Required action → From the records that follow, copy every line in which "rdata" appears.

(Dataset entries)
-- ==== Sys2Proof/Laws/State.lean ====
section
/-! SUPPORT. Tables, registers and fields: what a write leaves to every read, and one lemma for each field of the state under each
update. -/

namespace Sys2Proof.Machine

open Sys2Proof

theorem tget_tset_same {K V : Type} [DecidableEq K] (t : List (K × V)) (k : K) (v d : V) : tget (tset t k v) k d = v := by
  induction t with
  | nil => simp [tset, tget]
  | cons q r ih =>
    obtain ⟨a, b⟩ := q
    by_cases h : a = k <;> simp [tset, tget, h, ih]

theorem tget_tset_ne {K V : Type} [DecidableEq K] (t : List (K × V)) {k j : K} (v d : V) (h : j ≠ k) : tget (tset t k v) j d = tget t j d := by
  induction t with
  | nil => simp [tset, tget, Ne.symm h]
  | cons q r ih =>
    obtain ⟨a, b⟩ := q
    by_cases h1 : a = k
    · subst h1; simp [tset, tget, Ne.symm h]
    · by_cases h2 : a = j
      · subst h2; simp [tset, tget, h1]
      · simp [tset, tget, h1, h2, ih]

@[simp] theorem State.rd_wr_same (s : State) (r : Reg) (v : Word) : (s.wr r v).rd r = v := tget_tset_same _ _ _ _

theorem State.rd_wr_ne (s : State) {r q : Reg} (v : Word) (h : q ≠ r) : (s.wr r v).rd q = s.rd q := tget_tset_ne _ _ _ h

theorem getBits_putBits_same (w : Word) {lo n : Nat} (v : Nat) (h : lo + n ≤ 32) : getBits (putBits w lo n v) lo n = v % 2 ^ n := by
  have hp : 2 ^ n ≤ 2 ^ 32 := Nat.pow_le_pow_right (by omega) (by omega)
  have hv : v % 2 ^ n < 2 ^ 32 := lt_of_lt_of_le (Nat.mod_lt _ (Nat.two_pow_pos n)) hp
  unfold getBits putBits
  apply Nat.eq_of_testBit_eq
  intro i
  rw [BitVec.testBit_toNat, BitVec.getLsbD_extractLsb', Nat.testBit_mod_two_pow]
  by_cases hi : i < n
  · have h1 : ¬ lo + i < lo := by omega
    have h2 : lo + i < 32 := by omega
    have h3 : i < 32 := by omega
    have h4 : (2 ^ n - 1).testBit i = true := by simp [Nat.testBit_two_pow_sub_one, hi]
    have h5 : lo + i - lo = i := by omega
    simp only [hi, h1, h2, h3, h4, h5, BitVec.getLsbD_or, BitVec.getLsbD_and, BitVec.getLsbD_not, BitVec.getLsbD_shiftLeft, BitVec.getLsbD_ofNat,
      Nat.testBit_mod_two_pow]
    simp
  · simp [hi]

theorem getBits_putBits_ne (w : Word) {lo n lo' n' : Nat} (v : Nat) (h : lo' + n' ≤ lo ∨ lo + n ≤ lo') :
    getBits (putBits w lo n v) lo' n' = getBits w lo' n' := by
  unfold getBits putBits
  apply Nat.eq_of_testBit_eq
  intro i
  rw [BitVec.testBit_toNat, BitVec.testBit_toNat, BitVec.getLsbD_extractLsb', BitVec.getLsbD_extractLsb']
  by_cases hi : i < n'
  · rcases h with h | h
    · have h1 : lo' + i < lo := by omega
      simp only [hi, BitVec.getLsbD_or, BitVec.getLsbD_and, BitVec.getLsbD_not, BitVec.getLsbD_shiftLeft, BitVec.getLsbD_ofNat, h1]
      by_cases h2 : lo' + i < 32
      · simp [h2]
      · simp [h2, BitVec.getLsbD_of_ge w _ (Nat.le_of_not_lt h2)]
    · have h1 : ¬ lo' + i < lo := by omega
      have h3 : ¬ lo' + i - lo < n := by omega
      have h4 : (2 ^ n - 1).testBit (lo' + i - lo) = false := by simp [Nat.testBit_two_pow_sub_one, h3]
      have h5 : (v % 2 ^ n).testBit (lo' + i - lo) = false := by simp [Nat.testBit_mod_two_pow, h3]
      simp only [hi, BitVec.getLsbD_or, BitVec.getLsbD_and, BitVec.getLsbD_not, BitVec.getLsbD_shiftLeft, BitVec.getLsbD_ofNat, h1, h4, h5]
      by_cases h2 : lo' + i < 32
      · simp [h2]
      · simp [h2, BitVec.getLsbD_of_ge w _ (Nat.le_of_not_lt h2)]
  · simp [hi]

/-- Two states with the same registers give every field the same value. -/
theorem State.get_of_regs {s t : State} (h : s.regs = t.regs) (g : Field) : s.get g = t.get g := by
  unfold State.get State.rd
  rw [h]

theorem State.rd_of_regs {s t : State} (h : s.regs = t.regs) (r : Reg) : s.rd r = t.rd r := by
  unfold State.rd
  rw [h]

theorem State.get_put_same (s : State) (g : Field) (v : Nat) (h : g.lo + g.width ≤ 32) : (s.put g v).get g = v % 2 ^ g.width := by
  unfold State.get State.put
  rw [State.rd_wr_same, getBits_putBits_same _ _ h]

theorem State.get_put_reg (s : State) {g j : Field} (v : Nat) (h : j.reg ≠ g.reg) : (s.put g v).get j = s.get j := by
  unfold State.get State.put
  rw [State.rd_wr_ne _ _ h]

theorem State.get_put_field (s : State) {g j : Field} (v : Nat) (h : j.lo + j.width ≤ g.lo ∨ g.lo + g.width ≤ j.lo) : (s.put g v).get j = s.get j := by
  by_cases hr : j.reg = g.reg
  · unfold State.get State.put
    rw [hr, State.rd_wr_same, getBits_putBits_ne _ _ h]
  · exact State.get_put_reg s v hr

theorem State.rd_put_ne (s : State) {g : Field} {r : Reg} (v : Nat) (h : r ≠ g.reg) : (s.put g v).rd r = s.rd r := State.rd_wr_ne _ _ h

theorem State.get_wr_ne (s : State) {r : Reg} {j : Field} (v : Word) (h : j.reg ≠ r) : (s.wr r v).get j = s.get j := by
  unfold State.get
  rw [State.rd_wr_ne _ _ h]

theorem State.get_wr_same (s : State) (g : Field) (v : Word) : (s.wr g.reg v).get g = getBits v g.lo g.width := by
  unfold State.get
  rw [State.rd_wr_same]

theorem State.is_put (s : State) (g : Field) (v : Nat) (h : g.lo + g.width ≤ 32) : (s.put g v).is g = decide (v % 2 ^ g.width = 1) := by
  unfold State.is
  rw [State.get_put_same _ _ _ h]
  by_cases hv : v % 2 ^ g.width = 1 <;> simp [hv]

theorem State.is_flag (s : State) (g : Field) (h : g.lo + g.width ≤ 32) (hw : 0 < g.width) : (s.flag g).is g = true := by
  unfold State.flag
  rw [State.is_put _ _ _ h]
  have : 1 < 2 ^ g.width := Nat.one_lt_two_pow (by omega)
  simp [Nat.mod_eq_of_lt this]

theorem State.is_putB (s : State) (g : Field) (b : Bool) (h : g.lo + g.width ≤ 32) (hw : 0 < g.width) : (s.putB g b).is g = b := by
  unfold State.putB
  rw [State.is_put _ _ _ h]
  have : 1 < 2 ^ g.width := Nat.one_lt_two_pow (by omega)
  cases b <;> simp [Nat.mod_eq_of_lt this]

theorem State.rd_bump (s : State) (r : Reg) : (s.bump r).rd r = satInc (s.rd r) := State.rd_wr_same _ _ _

theorem State.rd_count (s : State) (r : Reg) : (s.count r).rd r = s.rd r + 1 := State.rd_wr_same _ _ _

@[simp] theorem State.wr_pending (s : State) (r : Reg) (v : Word) : (s.wr r v).pending = s.pending := rfl
@[simp] theorem State.wr_now (s : State) (r : Reg) (v : Word) : (s.wr r v).now = s.now := rfl
@[simp] theorem State.wr_regs (s : State) (r : Reg) (v : Word) : (s.wr r v).regs = tset s.regs r v := rfl
@[simp] theorem State.wr_mem (s : State) (r : Reg) (v : Word) : (s.wr r v).mem = s.mem := rfl
@[simp] theorem State.wr_fresh (s : State) (r : Reg) (v : Word) : (s.wr r v).fresh = s.fresh := rfl
@[simp] theorem State.wr_rdata (s : State) (r : Reg) (v : Word) : (s.wr r v).rdata = s.rdata := rfl
@[simp] theorem State.wr_ident (s : State) (r : Reg) (v : Word) : (s.wr r v).ident = s.ident := rfl
@[simp] theorem State.wr_seq (s : State) (r : Reg) (v : Word) : (s.wr r v).seq = s.seq := rfl
@[simp] theorem State.wr_time (s : State) (r : Reg) (v : Word) : (s.wr r v).time = s.time := rfl
@[simp] theorem State.wr_caps (s : State) (r : Reg) (v : Word) : (s.wr r v).caps = s.caps := rfl
@[simp] theorem State.wr_pulses (s : State) (r : Reg) (v : Word) : (s.wr r v).pulses = s.pulses := rfl
@[simp] theorem State.wr_lk (s : State) (r : Reg) (v : Word) : (s.wr r v).lk = s.lk := rfl
@[simp] theorem State.wr_evts (s : State) (r : Reg) (v : Word) : (s.wr r v).evts = s.evts := rfl
@[simp] theorem State.wr_pwr (s : State) (r : Reg) (v : Word) : (s.wr r v).pwr = s.pwr := rfl
@[simp] theorem State.wr_ports (s : State) (r : Reg) (v : Word) : (s.wr r v).ports = s.ports := rfl
@[simp] theorem State.wr_axes (s : State) (r : Reg) (v : Word) : (s.wr r v).axes = s.axes := rfl
@[simp] theorem State.wr_sdclk (s : State) (r : Reg) (v : Word) : (s.wr r v).sdclk = s.sdclk := rfl
@[simp] theorem State.wr_filters (s : State) (r : Reg) (v : Word) : (s.wr r v).filters = s.filters := rfl
@[simp] theorem State.wr_fbs (s : State) (r : Reg) (v : Word) : (s.wr r v).fbs = s.fbs := rfl
@[simp] theorem State.wr_loops (s : State) (r : Reg) (v : Word) : (s.wr r v).loops = s.loops := rfl
@[simp] theorem State.wr_arms (s : State) (r : Reg) (v : Word) : (s.wr r v).arms = s.arms := rfl
@[simp] theorem State.wr_kiln (s : State) (r : Reg) (v : Word) : (s.wr r v).kiln = s.kiln := rfl
@[simp] theorem State.wr_plannerRan (s : State) (r : Reg) (v : Word) : (s.wr r v).plannerRan = s.plannerRan := rfl
@[simp] theorem State.wr_planDue (s : State) (r : Reg) (v : Word) : (s.wr r v).planDue = s.planDue := rfl
@[simp] theorem State.wr_tiles (s : State) (r : Reg) (v : Word) : (s.wr r v).tiles = s.tiles := rfl
@[simp] theorem State.wr_stk (s : State) (r : Reg) (v : Word) : (s.wr r v).stk = s.stk := rfl
@[simp] theorem State.wr_pc (s : State) (r : Reg) (v : Word) : (s.wr r v).pc = s.pc := rfl
@[simp] theorem State.wr_ic (s : State) (r : Reg) (v : Word) : (s.wr r v).ic = s.ic := rfl
@[simp] theorem State.wr_si (s : State) (r : Reg) (v : Word) : (s.wr r v).si = s.si := rfl
@[simp] theorem State.wr_eth (s : State) (r : Reg) (v : Word) : (s.wr r v).eth = s.eth := rfl
@[simp] theorem State.wr_chain (s : State) (r : Reg) (v : Word) : (s.wr r v).chain = s.chain := rfl
@[simp] theorem State.wr_claspA (s : State) (r : Reg) (v : Word) : (s.wr r v).claspA = s.claspA := rfl
@[simp] theorem State.wr_claspB (s : State) (r : Reg) (v : Word) : (s.wr r v).claspB = s.claspB := rfl
@[simp] theorem State.wr_mb (s : State) (r : Reg) (v : Word) : (s.wr r v).mb = s.mb := rfl
@[simp] theorem State.wr_boot (s : State) (r : Reg) (v : Word) : (s.wr r v).boot = s.boot := rfl

@[simp] theorem State.put_pending (s : State) (g : Field) (v : Nat) : (s.put g v).pending = s.pending := rfl
@[simp] theorem State.put_now (s : State) (g : Field) (v : Nat) : (s.put g v).now = s.now := rfl
@[simp] theorem State.put_mem (s : State) (g : Field) (v : Nat) : (s.put g v).mem = s.mem := rfl
@[simp] theorem State.put_fresh (s : State) (g : Field) (v : Nat) : (s.put g v).fresh = s.fresh := rfl
@[simp] theorem State.put_rdata (s : State) (g : Field) (v : Nat) : (s.put g v).rdata = s.rdata := rfl
@[simp] theorem State.put_ident (s : State) (g : Field) (v : Nat) : (s.put g v).ident = s.ident := rfl
@[simp] theorem State.put_seq (s : State) (g : Field) (v : Nat) : (s.put g v).seq = s.seq := rfl
@[simp] theorem State.put_time (s : State) (g : Field) (v : Nat) : (s.put g v).time = s.time := rfl
@[simp] theorem State.put_caps (s : State) (g : Field) (v : Nat) : (s.put g v).caps = s.caps := rfl
@[simp] theorem State.put_pulses (s : State) (g : Field) (v : Nat) : (s.put g v).pulses = s.pulses := rfl
@[simp] theorem State.put_lk (s : State) (g : Field) (v : Nat) : (s.put g v).lk = s.lk := rfl
@[simp] theorem State.put_evts (s : State) (g : Field) (v : Nat) : (s.put g v).evts = s.evts := rfl
@[simp] theorem State.put_pwr (s : State) (g : Field) (v : Nat) : (s.put g v).pwr = s.pwr := rfl
@[simp] theorem State.put_ports (s : State) (g : Field) (v : Nat) : (s.put g v).ports = s.ports := rfl
@[simp] theorem State.put_axes (s : State) (g : Field) (v : Nat) : (s.put g v).axes = s.axes := rfl
@[simp] theorem State.put_sdclk (s : State) (g : Field) (v : Nat) : (s.put g v).sdclk = s.sdclk := rfl
@[simp] theorem State.put_filters (s : State) (g : Field) (v : Nat) : (s.put g v).filters = s.filters := rfl
@[simp] theorem State.put_fbs (s : State) (g : Field) (v : Nat) : (s.put g v).fbs = s.fbs := rfl
@[simp] theorem State.put_loops (s : State) (g : Field) (v : Nat) : (s.put g v).loops = s.loops := rfl
@[simp] theorem State.put_arms (s : State) (g : Field) (v : Nat) : (s.put g v).arms = s.arms := rfl
@[simp] theorem State.put_kiln (s : State) (g : Field) (v : Nat) : (s.put g v).kiln = s.kiln := rfl
@[simp] theorem State.put_plannerRan (s : State) (g : Field) (v : Nat) : (s.put g v).plannerRan = s.plannerRan := rfl
@[simp] theorem State.put_planDue (s : State) (g : Field) (v : Nat) : (s.put g v).planDue = s.planDue := rfl
@[simp] theorem State.put_tiles (s : State) (g : Field) (v : Nat) : (s.put g v).tiles = s.tiles := rfl
@[simp] theorem State.put_stk (s : State) (g : Field) (v : Nat) : (s.put g v).stk = s.stk := rfl
@[simp] theorem State.put_pc (s : State) (g : Field) (v : Nat) : (s.put g v).pc = s.pc := rfl
@[simp] theorem State.put_ic (s : State) (g : Field) (v : Nat) : (s.put g v).ic = s.ic := rfl
@[simp] theorem State.put_si (s : State) (g : Field) (v : Nat) : (s.put g v).si = s.si := rfl
@[simp] theorem State.put_eth (s : State) (g : Field) (v : Nat) : (s.put g v).eth = s.eth := rfl
@[simp] theorem State.put_chain (s : State) (g : Field) (v : Nat) : (s.put g v).chain = s.chain := rfl
@[simp] theorem State.put_claspA (s : State) (g : Field) (v : Nat) : (s.put g v).claspA = s.claspA := rfl
@[simp] theorem State.put_claspB (s : State) (g : Field) (v : Nat) : (s.put g v).claspB = s.claspB := rfl
@[simp] theorem State.put_mb (s : State) (g : Field) (v : Nat) : (s.put g v).mb = s.mb := rfl
@[simp] theorem State.put_boot (s : State) (g : Field) (v : Nat) : (s.put g v).boot = s.boot := rfl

Answer to this problem →
@[simp] theorem State.wr_rdata (s : State) (r : Reg) (v : Word) : (s.wr r v).rdata = s.rdata := rfl
@[simp] theorem State.put_rdata (s : State) (g : Field) (v : Nat) : (s.put g v).rdata = s.rdata := rfl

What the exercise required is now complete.